WHAT THE EXERCISE ASKS: Using the entries that follow, report the number of lines that include the string "MbxVia", without any other text.

Collected data entries:
-- ==== Sys2Proof/Machine/NetRows.lean ====
section
/-! DEFINITION. The meanings of the commands of ports, Talel and mailboxes (R340-R357, R373, R374). -/

namespace Sys2Proof.Machine

/-- FRAME_RECEIVE (R340): An Ethernet frame arrives and is checked against supported options. -/
def execFrameReceive (port : Fin 18) (f : EthFrame) (s : State) : Host.Outcome State Fault Refusal :=
  .next (frameReceive s (s.portNo port.val) f)

/-- PFC_PAUSE (R343): A received PFC frame pauses or resumes a priority. -/
def execPfcPause (port : Fin 18) (s : State) : Host.Outcome State Fault Refusal := .next (pfcPause s (s.portNo port.val))

/-- PFC_SEND (R343): Receive-buffer occupancy crosses XOFF or XON and pause or resume is sent. -/
def execPfcSend (port : Fin 18) (prio : Fin 8) (s : State) : Host.Outcome State Fault Refusal :=
  .next (pfcSend s (s.portNo port.val) prio.val)

/-- LINK_CHANGE (R341): A port's link comes up or goes down. -/
def execLinkChange (port : Fin 18) (up : Bool) (s : State) : Host.Outcome State Fault Refusal :=
  .next (linkChangeRow s port.val up)

/-- CONNECT (R346): A CTL CONNECT arrives and opens, repeats or refuses a context. -/
def execConnect (port : Fin 18) (s : State) : Host.Outcome State Fault Refusal :=
  .next (connectReceive s (s.portNo port.val))

/-- ACCEPT (R351): An ACCEPT answers this module's CONNECT and opens the context. -/
def execAccept (port : Fin 18) (kind : Nat) (part : Nat) (psn : Nat) (s : State) : Host.Outcome State Fault Refusal :=
  .next (acceptReceive s (s.portNo port.val) kind part psn)

/-- CLOSE (R426): A CTL CLOSE closes a context and may mark the port absent from a step. -/
def execClose (ctx : Fin 16384) (s : State) : Host.Outcome State Fault Refusal := .next (closeReceive s ctx.val)

/-- NAK (R354): A CTL NAK arrives for a refused request or CONNECT. -/
def execNak (port : Fin 18) (ofConnect : Bool) (s : State) : Host.Outcome State Fault Refusal :=
  .next (nakReceive s (s.portNo port.val) ofConnect)

/-- ACK (R352): A CTL ACK arrives, freeing messages, adjusting CWND and fast retransmitting. -/
def execAck (port : Fin 18) (s : State) : Host.Outcome State Fault Refusal := .next (ackReceive s (s.portNo port.val))

/-- MESSAGE_RECEIVE (R349): A Talel message arrives and is accepted, reordered or discarded by PSN. -/
def execMessageReceive (port : Fin 18) (s : State) : Host.Outcome State Fault Refusal :=
  .next (messageReceive s (s.portNo port.val))

/-- ACK_DELAY_EXPIRY (R351): ACK_DELAY ticks after the first unacknowledged message an ACK is sent. -/
def execAckDelayExpiry (ctx : Fin 16384) (s : State) : Host.Outcome State Fault Refusal := .next (ackDelayExpiry s ctx.val)

/-- RTO_EXPIRY (R352): A message unacknowledged for RTO is retransmitted or the context fails. -/
def execRtoExpiry (ctx : Fin 16384) (s : State) : Host.Outcome State Fault Refusal := .next (rtoExpiry s ctx.val)

/-- REG_READ (R395): A Talel REG read reaches consecutive registers of one page. -/
def execRegRead (ctx : Fin 16384) (s : State) : Host.Outcome State Fault Refusal := .next (regRead s ctx.val)

/-- REG_WRITE (R395): A Talel REG write reaches consecutive registers of one page. -/
def execRegWrite (ctx : Fin 16384) (s : State) : Host.Outcome State Fault Refusal := .next (regWrite s ctx.val)

/-- MEM_READ (R355): A Talel MEM read returns device-memory bytes. -/
def execMemRead (ctx : Fin 16384) (s : State) : Host.Outcome State Fault Refusal := .next (talelRead s ctx.val)

/-- MEM_WRITE (R355): A Talel MEM write stores bytes to device memory. -/
def execMemWrite (ctx : Fin 16384) (s : State) : Host.Outcome State Fault Refusal := .next (talelWrite s ctx.val)

/-- ATOMIC_FETCH_ADD (R355): A Talel atomic fetch-add adds in an alias window and returns the old value. -/
def execAtomicFetchAdd (ctx : Fin 16384) (s : State) : Host.Outcome State Fault Refusal := .next (talelFetchAdd s ctx.val)

/-- MBX_DOORBELL (R373): A doorbell ORs its bits into a channel's MBX.DB. -/
def execMbxDoorbell (via : MbxVia) (s : State) : Host.Outcome State Fault Refusal := .next (mbxDoorbell s via)

/-- MBX_SEND (R373): A mailbox send or MBX.SEND_GO stores a 64-byte message in a channel. -/
def execMbxSend (via : MbxVia) (s : State) : Host.Outcome State Fault Refusal := .next (mbxSend s via)

/-- POP (R374): A write to MBX.POP removes the head message and may send an interrupt back. -/
def execMbxPop (channel : Fin 64) (who : Requester) (value : Word) (s : State) : Host.Outcome State Fault Refusal :=
  .next (writeReg s ⟨.mbx, channel.val⟩ 0x2C0 who value)

/-- MBX_CFG_WRITE (R374): A write to MBX.CFG sets the interrupt back, rejecting illegal sources. -/
def execMbxCfgWrite (channel : Fin 64) (who : Requester) (value : Word) (s : State) : Host.Outcome State Fault Refusal :=
  .next (writeReg s ⟨.mbx, channel.val⟩ 0x100 who value)

/-- CSTATE_RELEASE (R346): TAL.CSTATE.RELEASE frees a FAILED context. -/
def execCstateRelease (who : Requester) (value : Word) (s : State) : Host.Outcome State Fault Refusal :=
  .next (writeReg s talPage 0x114 who value)

/-- SAK_COMMIT (R342): A write of MSEC.SAK_SEL.COMMIT installs the staged key, salt and SSCI for an association. -/
def execSakCommit (port : Fin 18) (who : Requester) (value : Word) (s : State) : Host.Outcome State Fault Refusal :=
  .next (writeReg s (msecPage port.val) 0x108 who value)

end Sys2Proof.Machine
end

RESPONSE TO THIS TASK: 2